The precision farming revolution | James Addicott

9 April 2019

A combination of remotely captured data and satellite coordination has enabled the innovation of self-driving tractors and auto-regulating farm equipment that is revolutionising conventional farming industries. Since Stalin’s Sputnik 1 and the U.S.S.R. and USA Space Race, NASA Landsat satellites have been scanning the earth’s land surface collecting data about forests and crops. Experts in farming industries and general commentators are calling the effects of these new technologies ‘revolutionary’, and speculate about a new-green revolution, digital revolution, or precision farming revolution.

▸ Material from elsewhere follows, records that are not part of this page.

-- ==== Sys2Proof/Laws/EvMtrOps.lean ====
section
/-! SUPPORT. Every operation of Machine/MtrOps.lean lets the state grow (Safety.lean). -/

set_option Elab.async false

namespace Sys2Proof.Machine

theorem State.modInt_ev {s0 : State} {s : State} (f : Nat) (g : FeederInt → FeederInt) (hev : Evolves s0 s) :
    Evolves s0 (State.modInt s f g) := by
  unfold State.modInt
  repeat' first | (with_reducible apply evolves_mk; with_reducible exact rfl; with_reducible assumption)

theorem State.modBal_ev {s0 : State} {s : State} (f : Nat) (g : FeederBal → FeederBal) (hev : Evolves s0 s) :
    Evolves s0 (State.modBal s f g) := by
  unfold State.modBal
  repeat' first | (with_reducible apply evolves_mk; with_reducible exact rfl; with_reducible assumption)

theorem State.flagInts_ev {s0 : State} {s : State} (fs : List Nat) (n : Nat) (hev : Evolves s0 s) :
    Evolves s0 (State.flagInts s fs n) := by
  unfold State.flagInts
  repeat' first
    | with_reducible assumption
    | refine fun (_ : Evolves _ _) => ?_
    | with_reducible apply evolves_forEach
    | with_reducible apply State.modInt_ev
    | intro x

theorem State.modMtrCh_ev {s0 : State} {s : State} (c : Nat) (f : MtrCh → MtrCh) (hev : Evolves s0 s) :
    Evolves s0 (State.modMtrCh s c f) := by
  unfold State.modMtrCh
  repeat' first | (with_reducible apply evolves_mk; with_reducible exact rfl; with_reducible assumption)

theorem State.gapRecord_ev {s0 : State} {s : State} (f : Nat) (c : GapClass) (cycles estimate : Nat) (closing : Bool) (hev : Evolves s0 s) :
    Evolves s0 (State.gapRecord s f c cycles estimate closing) := by
  unfold State.gapRecord
  repeat' first
    | with_reducible assumption
    | with_reducible apply State.enter_ev
    | with_reducible apply State.postTile_ev

theorem State.openGap_ev {s0 : State} {s : State} (f p : Nat) (c : GapClass) (hev : Evolves s0 s) :
    Evolves s0 (State.openGap s f p c) := by
  unfold State.openGap
  repeat' first
    | with_reducible assumption
    | refine fun (_ : Evolves _ _) => ?_
    | with_reducible apply evolves_iff
    | with_reducible apply State.flagInts_ev
    | with_reducible apply State.gapRecord_ev
    | with_reducible apply State.modBal_ev
    | with_reducible apply evolves_ite
    | (with_reducible apply evolves_mk; with_reducible exact rfl; with_reducible assumption)
    | intro x

theorem State.addPart_ev {s0 : State} {s : State} (g : Gap) (hev : Evolves s0 s) :
    Evolves s0 (State.addPart s g) := by
  unfold State.addPart
  repeat' first | with_reducible assumption | with_reducible apply State.modInt_ev

theorem State.closeGaps_ev {s0 : State} {s : State} (f : Nat) (c : GapClass) (phase : Nat → Bool) (hev : Evolves s0 s) :
    Evolves s0 (State.closeGaps s f c phase) := by
  unfold State.closeGaps
  repeat' first
    | with_reducible assumption
    | refine fun (_ : Evolves _ _) => ?_
    | with_reducible apply State.addPart_ev
    | with_reducible apply State.gapRecord_ev
    | with_reducible apply evolves_ite
    | (with_reducible apply evolves_mk; with_reducible exact rfl; with_reducible apply evolves_forEach)
    | intro x

theorem State.channelGaps_ev {s0 : State} {s : State} (hev : Evolves s0 s) :
    Evolves s0 (State.channelGaps s) := by
  unfold State.channelGaps
  repeat' first
    | with_reducible assumption
    | refine fun (_ : Evolves _ _) => ?_
    | with_reducible apply evolves_forEach
    | with_reducible apply State.closeGaps_ev
    | with_reducible apply State.openGap_ev
    | with_reducible apply evolves_ite
    | intro x

theorem State.accountPhase_ev {s0 : State} {s : State} (x : PhaseSum) (hev : Evolves s0 s) :
    Evolves s0 (State.accountPhase s x).2 := by
  unfold State.accountPhase
  repeat' first
    | with_reducible assumption
    | refine fun (_ : Evolves _ _) => ?_
    | with_reducible apply evolves_iff
    | with_reducible apply State.modBal_ev
    | with_reducible apply evolves_ite_snd
    | (with_reducible apply evolves_mk; with_reducible exact rfl; with_reducible assumption)
    | intro x

theorem State.accountPhase_eq {s0 sx : State} {s : State} {x : PhaseSum} {qx : Bool} (e : (State.accountPhase s x) = (qx, sx))
    (hev : Evolves s0 s) : Evolves s0 sx := by
  have g := State.accountPhase_ev x hev
  rw [e] at g
  exact g

theorem State.account_ev {s0 s : State} (l : List PhaseSum) (hev : Evolves s0 s) : Evolves s0 (s.account l) := by
  unfold State.account
  dsimp only
  refine evolves_mk rfl (evolves_foldl _ _ (fun a x h => ?_) hev)
  exact State.accountPhase_ev _ h

theorem State.checkpoint_ev {s0 : State} {s : State} (hev : Evolves s0 s) :
    Evolves s0 (State.checkpoint s) := by
  unfold State.checkpoint
  repeat' first
    | with_reducible apply State.postTile_ev
    | (with_reducible apply evolves_mk; with_reducible exact rfl; with_reducible assumption)

theorem State.takeSnapshot_ev {s0 : State} {s : State} (partialSums : List PhaseSum) (hev : Evolves s0 s) :
    Evolves s0 (State.takeSnapshot s partialSums) := by
  unfold State.takeSnapshot
  repeat' first
    | with_reducible apply State.postTile_ev
    | (with_reducible apply evolves_mk; with_reducible exact rfl; with_reducible assumption)

theorem State.loadMeter_ev {s0 : State} {s : State} (hev : Evolves s0 s) :
    Evolves s0 (State.loadMeter s) := by
  unfold State.loadMeter
  repeat' first
    | (with_reducible apply evolves_mk; with_reducible exact rfl; (first | with_reducible assumption | split))

theorem State.meterResume_ev {s0 : State} {s : State} (hev : Evolves s0 s) :
    Evolves s0 (State.meterResume s) := by
  unfold State.meterResume
  repeat' first
    | with_reducible assumption
    | refine fun (_ : Evolves _ _) => ?_
    | with_reducible apply evolves_iff
    | with_reducible apply evolves_whenLive
    | with_reducible apply evolves_forEach
    | with_reducible apply State.flagInts_ev
    | with_reducible apply State.modBal_ev
    | with_reducible apply State.modInt_ev
    | with_reducible apply evolves_ite
    | (with_reducible apply evolves_mk; (first | with_reducible exact rfl | (dsimp only; exact rfl)); (first | with_reducible assumption | with_reducible apply evolves_iff | with_reducible apply evolves_whenLive | with_reducible apply evolves_forEach | with_reducible apply State.flagInts_ev | with_reducible apply State.modBal_ev | with_reducible apply State.modInt_ev | with_reducible apply evolves_ite | split))
    | (intro x; refine evolves_cut (s0 := s0) (x := x) ?_ ?_; rotate_left; clear_value x; intro hx; rotate_left; subst x)
    | intro x
    | split
    | lift_lets
    | dsimp only

theorem State.settlePowerGap_ev {s0 : State} {s : State} (hev : Evolves s0 s) :
    Evolves s0 (State.settlePowerGap s) := by
  unfold State.settlePowerGap
  repeat' first
    | with_reducible assumption
    | refine fun (_ : Evolves _ _) => ?_
    | with_reducible apply evolves_forEach
    | with_reducible apply State.gapRecord_ev
    | with_reducible apply State.modInt_ev
    | (with_reducible apply evolves_mk; with_reducible exact rfl; (first | with_reducible assumption | split))
    | intro x

theorem State.recordBalance_ev {s0 : State} {s : State} (f : Nat) (r : BalResult) (hev : Evolves s0 s) :
    Evolves s0 (State.recordBalance s f r) := by
  unfold State.recordBalance
  repeat' first | with_reducible assumption | with_reducible apply State.record_ev

theorem State.balanceAlarm_ev {s0 : State} {s : State} (f : Nat) (r : BalResult) (hev : Evolves s0 s) :
    Evolves s0 (State.balanceAlarm s f r) := by
  unfold State.balanceAlarm
  repeat' first
    | with_reducible assumption
    | refine fun (_ : Evolves _ _) => ?_
    | with_reducible apply evolves_iff
    | with_reducible apply State.modBal_ev
    | with_reducible apply State.recordBalance_ev
    | with_reducible apply evolves_ite
    | intro x

theorem State.closeBalance_ev {s0 : State} {s : State} (f : Nat) (b : Balance) (hev : Evolves s0 s) :
    Evolves s0 (State.closeBalance s f b) := by
  unfold State.closeBalance
  repeat' first
    | with_reducible assumption
    | refine fun (_ : Evolves _ _) => ?_
    | with_reducible apply evolves_iff
    | with_reducible apply State.balanceAlarm_ev
    | with_reducible apply State.modBal_ev
    | with_reducible apply State.recordBalance_ev
    | intro x

theorem State.closeWhole_ev {s0 : State} {s : State} (f : Nat) (hev : Evolves s0 s) :
    Evolves s0 (State.closeWhole s f) := by
  unfold State.closeWhole
  repeat' first
    | with_reducible assumption
    | refine fun (_ : Evolves _ _) => ?_
    | with_reducible apply evolves_forEach
    | with_reducible apply State.closeBalance_ev
    | with_reducible apply evolves_ite
    | intro x

theorem State.balanceEnd_ev {s0 : State} {s : State} (f : Nat) (hev : Evolves s0 s) :
    Evolves s0 (State.balanceEnd s f) := by
  unfold State.balanceEnd
  repeat' first
    | with_reducible assumption
    | with_reducible apply State.closeWhole_ev
    | with_reducible apply State.modBal_ev
    | with_reducible apply State.postTile_ev
    | with_reducible apply evolves_ite

theorem State.renewBoundary_ev {s0 : State} {s : State} (hev : Evolves s0 s) :
    Evolves s0 (State.renewBoundary s) := by
  unfold State.renewBoundary
  repeat' first | (with_reducible apply evolves_mk; with_reducible exact rfl; with_reducible assumption)

theorem State.latchFeeder_ev {s0 : State} {s : State} (ofsUs : Nat) (missed : Bool) (f : Nat) (hev : Evolves s0 s) :
    Evolves s0 (State.latchFeeder s ofsUs missed f).2 := by
  unfold State.latchFeeder
  repeat' first
    | with_reducible apply State.modBal_ev
    | (with_reducible apply evolves_mk; with_reducible exact rfl; with_reducible assumption)

theorem State.latchFeeder_eq {s0 sx : State} {s : State} {ofsUs : Nat} {missed : Bool} {f : Nat} {qx : List Byte} (e : (State.latchFeeder s ofsUs missed f) = (qx, sx))
    (hev : Evolves s0 s) : Evolves s0 sx := by
  have g := State.latchFeeder_ev ofsUs missed f hev
  rw [e] at g
  exact g

theorem State.latchFeeders_ev {s0 s : State} (ofsUs : Nat) (missed : Bool) (hev : Evolves s0 s) :
    Evolves s0 (s.latchFeeders ofsUs missed).2 := by
  unfold State.latchFeeders
  refine evolves_foldl _ _ (fun _ _ h => ?_) hev
  exact State.latchFeeder_ev _ _ _ h

theorem State.latchFeeders_eq {s0 s sx : State} {ofsUs : Nat} {missed : Bool} {qx : List (List Byte)}
    (e : s.latchFeeders ofsUs missed = (qx, sx)) (hev : Evolves s0 s) : Evolves s0 sx := by
  have g := State.latchFeeders_ev ofsUs missed hev
  rw [e] at g
  exact g

theorem State.latch_ev {s0 : State} {s : State} (ofsUs : Nat) (missed : Bool) (hev : Evolves s0 s) :
    Evolves s0 (State.latch s ofsUs missed) := by
  unfold State.latch
  repeat' first
    | with_reducible assumption
    | refine fun (_ : Evolves _ _) => ?_
    | with_reducible apply evolves_iff
    | with_reducible apply evolves_forEach
    | with_reducible apply State.addPart_ev
    | with_reducible apply State.checkpoint_ev
    | with_reducible apply State.postTile_ev
    | with_reducible apply State.push_ev
    | with_reducible apply State.realignStep_ev
    | with_reducible apply State.renewBoundary_ev
    | with_reducible apply State.takeSnapshot_ev
    | (with_reducible apply evolves_mk; with_reducible exact rfl; (first | with_reducible apply State.latchFeeders_ev | with_reducible apply State.setReg_ev | split))
    | intro x

theorem State.closeDue_ev {s0 : State} {s : State} (f : Nat) (hev : Evolves s0 s) :
    Evolves s0 (State.closeDue s f) := by
  unfold State.closeDue
  repeat' first
    | with_reducible assumption
    | refine fun (_ : Evolves _ _) => ?_
    | with_reducible apply evolves_iff
    | with_reducible apply evolves_whenLive
    | with_reducible apply evolves_forEach
    | with_reducible apply State.closeBalance_ev
    | with_reducible apply evolves_ite
    | (with_reducible apply evolves_mk; (first | with_reducible exact rfl | (dsimp only; exact rfl)); (first | with_reducible assumption | with_reducible apply evolves_iff | with_reducible apply evolves_whenLive | with_reducible apply evolves_forEach | with_reducible apply State.closeBalance_ev | with_reducible apply evolves_ite | split))
    | (intro x; refine evolves_cut (s0 := s0) (x := x) ?_ ?_; rotate_left; clear_value x; intro hx; rotate_left; subst x)
    | intro x
    | split
    | lift_lets
    | dsimp only

theorem State.boundary_ev {s0 : State} {s : State} (ofsUs : Nat) (missed : Bool) (hev : Evolves s0 s) :
    Evolves s0 (State.boundary s ofsUs missed) := by
  unfold State.boundary
  repeat' first
    | with_reducible assumption
    | refine fun (_ : Evolves _ _) => ?_
    | with_reducible apply evolves_iff
    | with_reducible apply evolves_whenLive
    | with_reducible apply evolves_forEach
    | with_reducible apply State.balanceEnd_ev
    | with_reducible apply State.closeDue_ev
    | with_reducible apply State.latch_ev
    | with_reducible apply evolves_ite
    | (with_reducible apply evolves_mk; (first | with_reducible exact rfl | (dsimp only; exact rfl)); (first | with_reducible assumption | with_reducible apply evolves_iff | with_reducible apply evolves_whenLive | with_reducible apply evolves_forEach | with_reducible apply State.balanceEnd_ev | with_reducible apply State.closeDue_ev | with_reducible apply State.latch_ev | with_reducible apply evolves_ite | split))
    | (intro x; refine evolves_cut (s0 := s0) (x := x) ?_ ?_; rotate_left; clear_value x; intro hx; rotate_left; subst x)
    | intro x
    | split
    | lift_lets
    | dsimp only

theorem State.channelStep_ev {s0 : State} {s : State} (c : Nat) (hev : Evolves s0 s) :
    Evolves s0 (State.channelStep s c) := by
  unfold State.channelStep
  repeat' first
    | with_reducible assumption
    | with_reducible apply State.fell_ev
    | with_reducible apply State.flagInts_ev
    | with_reducible apply State.modMtrCh_ev
    | with_reducible apply State.post_ev
    | with_reducible apply State.postTile_ev
    | with_reducible apply evolves_ite
    | (with_reducible apply evolves_mk; with_reducible exact rfl; (first | with_reducible assumption | split))

theorem State.enforce_ev {s0 : State} {s : State} (hev : Evolves s0 s) :
    Evolves s0 (State.enforce s) := by
  unfold State.enforce
  repeat' first
    | with_reducible assumption
    | refine fun (_ : Evolves _ _) => ?_
    | with_reducible apply evolves_forEach
    | with_reducible apply State.closeGaps_ev
    | with_reducible apply State.flagInts_ev
    | with_reducible apply State.openGap_ev
    | with_reducible apply evolves_ite
    | (with_reducible apply evolves_mk; with_reducible exact rfl; with_reducible apply evolves_iff)
    | intro x
    | lift_lets
    | dsimp only

theorem State.meterTick_ev {s0 : State} {s : State} (sums : List PhaseSum) (rms : List Nat) (clipped : List (Fin 16)) (hev : Evolves s0 s) :
    Evolves s0 (State.meterTick s sums rms clipped) := by
  unfold State.meterTick
  repeat' first
    | with_reducible assumption
    | refine fun (_ : Evolves _ _) => ?_
    | with_reducible apply evolves_iff
    | with_reducible apply evolves_forEach
    | with_reducible apply State.channelGaps_ev
    | with_reducible apply State.channelStep_ev
    | with_reducible apply State.enforce_ev
    | with_reducible apply State.flagInts_ev
    | with_reducible apply State.meterResume_ev
    | with_reducible apply State.modInt_ev
    | with_reducible apply State.modMtrCh_ev
    | with_reducible apply State.postTile_ev
    | with_reducible apply State.settlePowerGap_ev
    | with_reducible apply evolves_ite
    | (with_reducible apply evolves_mk; with_reducible exact rfl; (first | with_reducible apply evolves_iff | with_reducible apply State.account_ev))
    | intro x

end Sys2Proof.Machine
end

My forthcoming book Precision Farming Revolution: Global drivers of local agri-cultural methods (2019) details shifting and changing landscapes and social power dynamics between family farmers, off-farm firms, and the food consuming public.

In academia the effects of these new technologies have divided scholars into two camps of economic and environmental debate. Technological optimists consider that new, revolutionary technologies will enable modern societies to clean up all industrial sectors, thereby striking a harmonious balance with nature (Spaargaren et al., 2000; Mol, 2008). Historical materialists contend that green-hope is little more than green-gloss; unless specific economic mechanisms underpinning modern technologies are brought to an arrest then modern processes will carry on expanding and exploiting nature until inevitable ecological catastrophe or apocalypse (Dickens, 2004; Foster et al., 2010). These same economic mechanisms have come to appropriate traditional forms of lay or tacit knowledge possessed by farmers around the world so that industrial agriculture is globally systematised.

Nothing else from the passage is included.